(Collected data)
···

-- ==== Sys2Proof/Machine/Cfg.lean ====
section
/-! DEFINITION. The `CFG` verbs but for `CFG.COMMIT`: discard, cancel, generations, snapshot pins and groups (R65, R70, R76 to
R78, R90). -/

namespace Sys2Proof.Machine

/-! ### Discard and cancel -/

/-- CFG.DISCARD (R78). -/
def verbCfgDiscard : Verb where
  code := 0x0402
  role := .operator
  len := 0

/-- CFG_DISCARD (R70, R78). -/
def execCfgDiscard (c : HostCall) (s : State) : Host.Outcome State Fault Refusal :=
  runVerb verbCfgDiscard (onDev fun c d => let r := d.discard c.slot; (.now .ok (res 4 [fieldAt 0 32 r.1]), r.2)) c s

/-- CFG.CANCEL (R78). -/
def verbCfgCancel : Verb where
  code := 0x0403
  role := .operator
  len := 2

/-- Cancel a quilt commit: one still waiting is dropped; a running one while the `ABORT` can reach every member by `T` − 500 µs
(R90) (DESIGN CHOICE, assumption 181). -/
def Dev.cancelQuilt (d : Dev) (c : PCommit) (op : Nat) : Option Dev :=
  let late := d.quilt.running.any fun q => q.opId == op && decide (d.time16 + us16 (100 * d.hops) + us16 500 > (q.t : Int))
  if late then none else some ((d.quiltDrop op .cancelled).refuseCommit c .cancelled)

/-- Cancel an accepted commit that is early enough (R78, R90). -/
def cfgCancel (c : Call) (d : Dev) : Ans × Dev :=
  match (d.slot c.slot).ops.find? (fun o => o.seq == c.p 0 0 16 && o.code == 0x0401) with
  | none => (.now .badParameter, d)
  | some o =>
    let found := d.cfg.commits.find? fun x =>
      x.slot == c.slot && x.serial == (d.slot c.slot).serial && x.seq == o.seq && x.answered
    match found with
    | none => (.now .tooLate, d)
    | some x =>
      if o.status ≠ .accepted ∨ x.phase ≠ .waiting then (.now .tooLate, d) else
      match x.quilt with
      | some q =>
        match d.cancelQuilt x q.1 with
        | some d' => (.now .ok, d')
        | none => (.now .tooLate, d)
      | none =>
        if x.timed ∧ d.time16 < (x.t.getD 0 : Int) - us16 500 then (.now .ok, d.refuseCommit x .cancelled)
        else (.now .tooLate, d)

/-- CFG_CANCEL (R78, R90). -/
def execCfgCancel (c : HostCall) (s : State) : Host.Outcome State Fault Refusal :=
  runVerb verbCfgCancel (onDev cfgCancel) c s

/-! ### Generations and pins -/

/-- CFG.GEN_READ (R78). -/
def verbCfgGenRead : Verb where
  code := 0x0404
  role := .observer
  len := 0

/-- The slot's session holds a pin (R77). -/
def State.pinned (s : State) (slot : Nat) : Bool := s.pins.any fun p => p.slot == slot && s.pinHolds p

/-- The meaning of `CFG.GEN_READ`: the view's generations; whether a pin is held now. -/
def bodyCfgGenRead : Body := fun c s =>
  let v := (s.view c.slot).cfg
  (.now .ok (res 23 [fieldAt 0 32 v.cfgGen, fieldAt 4 32 v.quiltGen, fieldAt 8 32 v.snapGen, fieldAt 12 48 v.snapTime.sec,
    fieldAt 18 32 v.snapTime.ns, at' 22 0 1 (b2n (s.pinned c.slot))]), s)

/-- CFG_GEN_READ (R78). -/
def execCfgGenRead (c : HostCall) (s : State) : Host.Outcome State Fault Refusal := runVerb verbCfgGenRead bodyCfgGenRead c s

/-- CFG.SNAP_PIN (R78). -/
def verbCfgSnapPin : Verb where
  code := 0x0405
  role := .observer
  len := 1
  params := [⟨0, 1, 7, .rsv⟩]

/-- Pin or unpin the session's view; at most two sessions hold a pin (R77). -/
def cfgSnapPin : Body := fun c s =>
  let mine := s.pins.find? fun p => p.slot == c.slot && s.pinHolds p
  let others := s.pins.filter fun p => p.slot != c.slot && s.pinHolds p
  if c.p 0 0 1 = 0 then
    (.now .ok (res 4 [fieldAt 0 32 ((mine.map (·.view.cfg.snapGen)).getD 0)]), { s with pins := others })
  else if others.length ≥ 2 then (.now .limitReached, s)
  else
    (.now .ok (res 4 [fieldAt 0 32 s.snap.cfg.snapGen]),
      { s with pins := others ++ [⟨c.slot, (s.dev.slot c.slot).serial, s.dev.now, s.snap⟩] })

/-- CFG_SNAP_PIN (R77). -/
def execCfgSnapPin (c : HostCall) (s : State) : Host.Outcome State Fault Refusal := runVerb verbCfgSnapPin cfgSnapPin c s

/-- SNAP_PIN_EXPIRY: a pin ends 1 s after it was set (R77). -/
def execSnapPinExpiry (slot : Nat) (s : State) : Host.Outcome State Fault Refusal :=
  s.runAll fun s =>
    match s.pins.find? (·.slot == slot) with
    | none => s
    | some p => { s with dev := s.dev.at (p.at' + secCycles 1), pins := s.pins.filter (·.slot != slot) }

/-! ### Groups -/

/-- CFG.GROUP_SET (R78). -/
def verbCfgGroupSet : Verb where
  code := 0x0410
  role := .operator
  len := 6
  ext := .ifSet 4 0 16
  size := .per 4 0 16 4
  shift := true
  params := [⟨0, 0, 32, .group⟩, ⟨4, 0, 16, .range 0 4096⟩]
  entry := [⟨0, 0, 32, .unit⟩]
  entryLen := 4

/-- A group's nesting ends within n levels, of this device's groups or of its coordinator's (R65) (DESIGN CHOICE, assumption 62). -/
def Dev.groupDepthOk (d : Dev) (cls : PClass) : Nat → Bool → Nat → Bool
  | 0, _, _ => false
  | n + 1, own, i => (d.groupMembers own cls i).all fun m => !m.group ||
    match d.groupHere (d.memberDev m) with
    | some o => d.groupDepthOk cls n o m.inst
    | none => true

/-- The patch that holds the staging of a group: the group itself (DESIGN CHOICE, assumption 61). -/
def groupPatch (own : Bool) (cls : PClass) (i : Nat) : Patch := ⟨cls, (if own then 2 ^ 19 else 2 ^ 20) + i⟩

/-- The fields of a group's membership. -/
def groupVals (own : Bool) (cls : PClass) (i : Nat) (ms : List Member) : List FieldVal :=
  let g := groupIdx own cls i
  fv .groupCount g ms.length 16 :: ms.mapIdx fun k m => fv .groupMember (4096 * g + k) m.enc 32

/-- Stage a group of this device, or what a member holds of its coordinator's: a wrong class, a cycle or too deep a nesting are refused;
members of other devices need the coordinator (R65, R78, R79). -/
def cfgGroupSetHere (c : Call) (d : Dev) (g : PatchRef) : Ans × Dev :=
  let own := g.dev == d.num
  let refs := (chunks 4 (c.p 4 0 16) c.bytes).filterMap fun b => PatchRef.ofId (leNat b)
  if refs.any (fun r => r.cls != g.cls || (r.cls == .sram && !r.group && decide (r.inst > 7))) then (.now .badParameter, d) else
  let ms := refs.map fun r => (⟨if r.dev = d.num then none else some r.dev, r.group, r.cls, r.inst⟩ : Member)
  if own ∧ ms.any (·.dev.isSome) ∧ !d.isCoord then (.now .notCoordinator, d) else
  let e : Entry := ⟨c.slot, groupPatch own g.cls g.inst, groupVals own g.cls g.inst ms⟩
  let d' := (d.overlay d.basting).overlay [e]
  if !((List.range 1024).all fun i => d'.conf .groupCount (groupIdx own g.cls i) = 0 || d'.groupDepthOk g.cls 4 own i) then
    (.now .badParameter, d)
  else d.stageAns c [(e.patch, e.vals)]

/-- The other members of the quilt that the coordinator knows and that are not detached. -/
def Dev.quiltMembers (d : Dev) : List Nat :=
  (d.quilt.members.filter fun e => e.2.isSome && e.1 != d.num && !d.isDetached e.1).map (·.1)

/-- A group of this device names units of other devices, committed or with what is staged (R65, R82). -/
def Dev.groupSpreads (d : Dev) (g : PatchRef) : Bool :=
  !(d.remoteDevices g).isEmpty || !((d.overlay d.basting).remoteDevices g).isEmpty

/-- The devices that are to take a coordinator's group: every member known, and those whose units it names or named, which a broadcast reaches
wherever they are (R82). -/
def Dev.groupTargets (d old : Dev) (g : PatchRef) : List Nat :=
  ((d.quiltMembers ++ old.remoteDevices g ++ (d.overlay d.basting).remoteDevices g).filter (!d.isDetached ·)).eraseDups

/-- Stage a group here, or forward the command to the device whose group it is; a coordinator's group that names units of other devices goes
to every member, which expands it (R65, R66, R82) (DESIGN CHOICE, assumption 61). -/
def cfgGroupSet (c : Call) (d : Dev) : Ans × Dev :=
  match c.patch 0 with
  | none => (.now .badParameter, d)
  | some g =>
    let w := FwdWait.start false (d.cfg.staged.filter (·.owner == c.slot))
    if c.slot ≥ 8 then cfgGroupSetHere c d g
    else if g.dev = d.num then
      let r := cfgGroupSetHere c d g
      if r.1 = .now .ok ∧ d.isCoord ∧ (d.groupSpreads g ∨ r.2.groupSpreads g) then
        let f := r.2.forward c (r.2.groupTargets d g) w true
        (.wait f.1, f.2)
      else r
    else if !d.isCoord then (.now .notCoordinator, d)
    else if d.isDetached g.dev ∧ !d.rejoins c.slot g.dev then (.now .detached, d)
    else
      let f := d.forward c [g.dev] w
      (.wait f.1, f.2)

/-- The meaning of `CFG.GROUP_SET`. -/
def bodyCfgGroupSet : Body := onDev cfgGroupSet

/-- CFG_GROUP_SET (R65). -/
def execCfgGroupSet (c : HostCall) (s : State) : Host.Outcome State Fault Refusal := runVerb verbCfgGroupSet bodyCfgGroupSet c s

/-- CFG.GROUP_READ (R78). -/
def verbCfgGroupRead : Verb where
  code := 0x0411
  role := .observer
  len := 0

/-- CFG_GROUP_READ (R67, R78). -/
def execCfgGroupRead (c : HostCall) (s : State) : Host.Outcome State Fault Refusal :=
  runVerb verbCfgGroupRead (onDev fun c d =>
    let g := (d.slot c.slot).groupRec
    (.now .ok (res 25 [fieldAt 0 16 g.read, fieldAt 2 16 g.notRead, at' 4 0 1 (b2n g.mixed), fieldAt 5 48 g.oldest.sec,
      fieldAt 11 32 g.oldest.ns, fieldAt 15 48 g.newest.sec, fieldAt 21 32 g.newest.ns]), d)) c s

end Sys2Proof.Machine
end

···

_What the task asks_. Working from the entries above, find every line in which the word "accepted" occurs and copy it.

_Final answer_.
/-- Cancel an accepted commit that is early enough (R78, R90). -/
      if o.status ≠ .accepted ∨ x.phase ≠ .waiting then (.now .tooLate, d) else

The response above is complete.